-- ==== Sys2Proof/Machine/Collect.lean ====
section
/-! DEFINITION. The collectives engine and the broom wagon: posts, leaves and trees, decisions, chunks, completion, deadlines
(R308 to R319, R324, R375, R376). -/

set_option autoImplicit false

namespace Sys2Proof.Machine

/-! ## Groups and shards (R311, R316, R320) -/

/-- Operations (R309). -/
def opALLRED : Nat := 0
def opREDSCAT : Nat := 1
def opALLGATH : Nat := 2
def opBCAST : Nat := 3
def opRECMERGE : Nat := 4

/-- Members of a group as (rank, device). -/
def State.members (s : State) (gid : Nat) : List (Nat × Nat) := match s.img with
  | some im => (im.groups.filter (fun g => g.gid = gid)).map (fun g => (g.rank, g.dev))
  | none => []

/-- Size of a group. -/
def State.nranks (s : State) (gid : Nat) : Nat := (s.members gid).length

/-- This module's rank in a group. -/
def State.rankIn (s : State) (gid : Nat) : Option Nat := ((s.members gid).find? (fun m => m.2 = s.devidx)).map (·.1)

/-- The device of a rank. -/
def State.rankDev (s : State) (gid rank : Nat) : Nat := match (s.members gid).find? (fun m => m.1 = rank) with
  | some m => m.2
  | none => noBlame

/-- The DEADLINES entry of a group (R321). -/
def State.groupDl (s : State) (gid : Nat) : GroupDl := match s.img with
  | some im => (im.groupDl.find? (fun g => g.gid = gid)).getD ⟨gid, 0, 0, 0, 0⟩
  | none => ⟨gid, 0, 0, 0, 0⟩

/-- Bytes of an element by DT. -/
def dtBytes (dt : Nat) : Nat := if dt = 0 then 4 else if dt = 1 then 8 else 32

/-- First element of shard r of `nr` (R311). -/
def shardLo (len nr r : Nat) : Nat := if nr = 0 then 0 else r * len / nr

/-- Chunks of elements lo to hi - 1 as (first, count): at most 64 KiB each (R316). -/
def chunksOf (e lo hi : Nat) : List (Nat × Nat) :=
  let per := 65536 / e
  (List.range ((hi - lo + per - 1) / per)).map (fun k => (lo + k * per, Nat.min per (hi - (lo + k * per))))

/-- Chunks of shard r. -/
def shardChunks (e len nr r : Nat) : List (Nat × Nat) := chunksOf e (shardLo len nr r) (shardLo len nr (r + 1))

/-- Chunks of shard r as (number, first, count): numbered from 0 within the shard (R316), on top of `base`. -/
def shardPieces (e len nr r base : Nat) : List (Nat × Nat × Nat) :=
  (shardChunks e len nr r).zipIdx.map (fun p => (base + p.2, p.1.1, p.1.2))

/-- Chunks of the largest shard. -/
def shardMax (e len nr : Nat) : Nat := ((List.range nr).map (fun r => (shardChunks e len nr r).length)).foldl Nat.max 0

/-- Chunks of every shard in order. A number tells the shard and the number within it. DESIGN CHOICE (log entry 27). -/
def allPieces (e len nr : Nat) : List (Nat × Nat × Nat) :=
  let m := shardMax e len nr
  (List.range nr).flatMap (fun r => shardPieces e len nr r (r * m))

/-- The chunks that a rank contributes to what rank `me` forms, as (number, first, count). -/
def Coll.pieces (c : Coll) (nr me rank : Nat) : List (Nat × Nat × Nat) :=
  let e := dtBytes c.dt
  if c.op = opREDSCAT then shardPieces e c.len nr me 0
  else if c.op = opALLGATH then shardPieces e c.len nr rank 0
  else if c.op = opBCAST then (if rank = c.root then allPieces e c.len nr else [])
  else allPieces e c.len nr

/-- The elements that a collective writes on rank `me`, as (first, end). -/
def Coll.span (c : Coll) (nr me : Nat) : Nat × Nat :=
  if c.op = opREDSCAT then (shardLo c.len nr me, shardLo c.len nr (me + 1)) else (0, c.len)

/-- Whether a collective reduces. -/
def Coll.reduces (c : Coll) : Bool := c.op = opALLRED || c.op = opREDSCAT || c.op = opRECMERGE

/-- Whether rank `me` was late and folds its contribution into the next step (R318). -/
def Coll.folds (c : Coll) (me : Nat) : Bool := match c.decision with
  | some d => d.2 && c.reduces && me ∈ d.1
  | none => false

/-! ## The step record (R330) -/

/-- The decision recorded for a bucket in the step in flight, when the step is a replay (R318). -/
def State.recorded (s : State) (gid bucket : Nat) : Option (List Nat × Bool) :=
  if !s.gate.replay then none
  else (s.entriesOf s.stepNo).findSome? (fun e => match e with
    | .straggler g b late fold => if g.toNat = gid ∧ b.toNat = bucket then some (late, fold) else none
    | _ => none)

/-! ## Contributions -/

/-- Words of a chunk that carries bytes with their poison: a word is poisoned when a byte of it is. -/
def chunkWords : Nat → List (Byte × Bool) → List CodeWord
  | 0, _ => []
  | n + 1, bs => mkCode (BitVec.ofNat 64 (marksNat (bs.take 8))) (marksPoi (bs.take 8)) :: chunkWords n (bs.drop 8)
--*--
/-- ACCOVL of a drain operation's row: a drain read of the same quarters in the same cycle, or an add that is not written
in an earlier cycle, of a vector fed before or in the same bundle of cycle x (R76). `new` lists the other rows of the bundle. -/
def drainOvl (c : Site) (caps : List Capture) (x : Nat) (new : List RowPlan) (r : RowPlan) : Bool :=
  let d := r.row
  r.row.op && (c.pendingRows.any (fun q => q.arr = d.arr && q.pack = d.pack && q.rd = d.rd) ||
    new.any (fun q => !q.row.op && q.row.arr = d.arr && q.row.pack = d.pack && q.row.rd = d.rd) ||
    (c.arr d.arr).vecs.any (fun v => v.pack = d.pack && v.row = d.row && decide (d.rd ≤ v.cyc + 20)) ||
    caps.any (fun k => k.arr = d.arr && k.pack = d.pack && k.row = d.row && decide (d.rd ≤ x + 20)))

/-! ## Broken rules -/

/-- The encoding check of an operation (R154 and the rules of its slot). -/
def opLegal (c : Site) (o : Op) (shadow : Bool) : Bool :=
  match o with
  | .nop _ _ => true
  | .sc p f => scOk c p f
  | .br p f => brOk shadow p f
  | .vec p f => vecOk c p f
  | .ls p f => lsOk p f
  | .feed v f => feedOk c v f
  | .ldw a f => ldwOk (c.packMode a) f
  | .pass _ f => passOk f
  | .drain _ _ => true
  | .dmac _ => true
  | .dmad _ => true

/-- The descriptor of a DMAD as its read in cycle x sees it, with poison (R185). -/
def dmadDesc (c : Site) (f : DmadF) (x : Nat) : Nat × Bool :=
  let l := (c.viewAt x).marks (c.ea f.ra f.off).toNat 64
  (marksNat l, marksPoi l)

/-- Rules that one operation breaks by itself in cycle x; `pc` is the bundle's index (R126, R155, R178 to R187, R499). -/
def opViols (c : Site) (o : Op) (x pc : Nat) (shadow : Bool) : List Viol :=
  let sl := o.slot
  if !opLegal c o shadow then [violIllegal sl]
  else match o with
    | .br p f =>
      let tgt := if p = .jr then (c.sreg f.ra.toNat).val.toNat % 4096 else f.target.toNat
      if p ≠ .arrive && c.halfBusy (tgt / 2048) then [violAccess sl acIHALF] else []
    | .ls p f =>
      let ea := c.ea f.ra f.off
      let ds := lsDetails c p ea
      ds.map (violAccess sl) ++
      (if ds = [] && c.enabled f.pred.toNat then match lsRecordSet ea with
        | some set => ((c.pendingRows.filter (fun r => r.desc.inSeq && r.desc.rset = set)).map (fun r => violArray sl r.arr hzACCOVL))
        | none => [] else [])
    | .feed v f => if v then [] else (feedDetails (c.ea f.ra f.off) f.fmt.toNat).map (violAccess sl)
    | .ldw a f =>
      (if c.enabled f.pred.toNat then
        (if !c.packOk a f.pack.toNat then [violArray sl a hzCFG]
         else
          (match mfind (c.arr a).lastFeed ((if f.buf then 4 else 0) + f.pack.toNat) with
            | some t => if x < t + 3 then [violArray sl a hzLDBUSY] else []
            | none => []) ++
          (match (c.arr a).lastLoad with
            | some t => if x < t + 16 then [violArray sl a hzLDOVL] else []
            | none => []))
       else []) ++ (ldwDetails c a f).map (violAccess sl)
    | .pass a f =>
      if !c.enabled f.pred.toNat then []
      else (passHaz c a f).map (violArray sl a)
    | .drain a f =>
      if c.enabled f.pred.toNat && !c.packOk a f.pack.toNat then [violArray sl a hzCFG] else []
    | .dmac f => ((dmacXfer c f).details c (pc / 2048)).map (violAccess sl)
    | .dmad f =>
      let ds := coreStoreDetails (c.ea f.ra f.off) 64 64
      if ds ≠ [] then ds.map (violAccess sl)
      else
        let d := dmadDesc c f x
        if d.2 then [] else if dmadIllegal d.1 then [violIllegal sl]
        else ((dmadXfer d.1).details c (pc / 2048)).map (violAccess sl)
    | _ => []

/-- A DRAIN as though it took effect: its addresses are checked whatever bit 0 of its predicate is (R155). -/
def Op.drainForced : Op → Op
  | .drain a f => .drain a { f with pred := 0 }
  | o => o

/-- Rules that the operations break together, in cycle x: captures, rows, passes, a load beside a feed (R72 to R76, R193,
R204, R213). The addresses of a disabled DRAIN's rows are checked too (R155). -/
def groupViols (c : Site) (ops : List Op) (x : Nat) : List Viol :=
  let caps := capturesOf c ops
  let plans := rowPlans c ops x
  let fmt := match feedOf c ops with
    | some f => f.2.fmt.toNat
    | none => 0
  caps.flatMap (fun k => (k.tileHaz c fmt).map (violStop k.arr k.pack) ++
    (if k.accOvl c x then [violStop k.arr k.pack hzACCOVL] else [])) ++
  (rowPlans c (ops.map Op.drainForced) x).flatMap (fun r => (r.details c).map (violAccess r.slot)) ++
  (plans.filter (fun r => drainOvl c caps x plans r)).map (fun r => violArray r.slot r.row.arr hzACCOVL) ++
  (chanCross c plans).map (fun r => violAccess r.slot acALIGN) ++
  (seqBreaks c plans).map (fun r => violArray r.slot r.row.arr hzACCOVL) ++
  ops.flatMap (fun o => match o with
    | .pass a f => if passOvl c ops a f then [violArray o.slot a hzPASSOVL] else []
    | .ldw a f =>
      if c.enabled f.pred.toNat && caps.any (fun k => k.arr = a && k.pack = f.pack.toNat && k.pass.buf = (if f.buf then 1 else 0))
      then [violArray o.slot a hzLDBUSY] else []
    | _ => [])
--*--
* _PROBLEM STATEMENT_
Once you find the line with "-- ==== Sys2Proof/Machine/Collect.lean" above, print it and every line after it up to and including the line with "def opALLRED : Nat := 0", exactly as written and nothing else.

* _TASK RESULT_
-- ==== Sys2Proof/Machine/Collect.lean ====
section
/-! DEFINITION. The collectives engine and the broom wagon: posts, leaves and trees, decisions, chunks, completion, deadlines
(R308 to R319, R324, R375, R376). -/

set_option autoImplicit false

namespace Sys2Proof.Machine

/-! ## Groups and shards (R311, R316, R320) -/

/-- Operations (R309). -/
def opALLRED : Nat := 0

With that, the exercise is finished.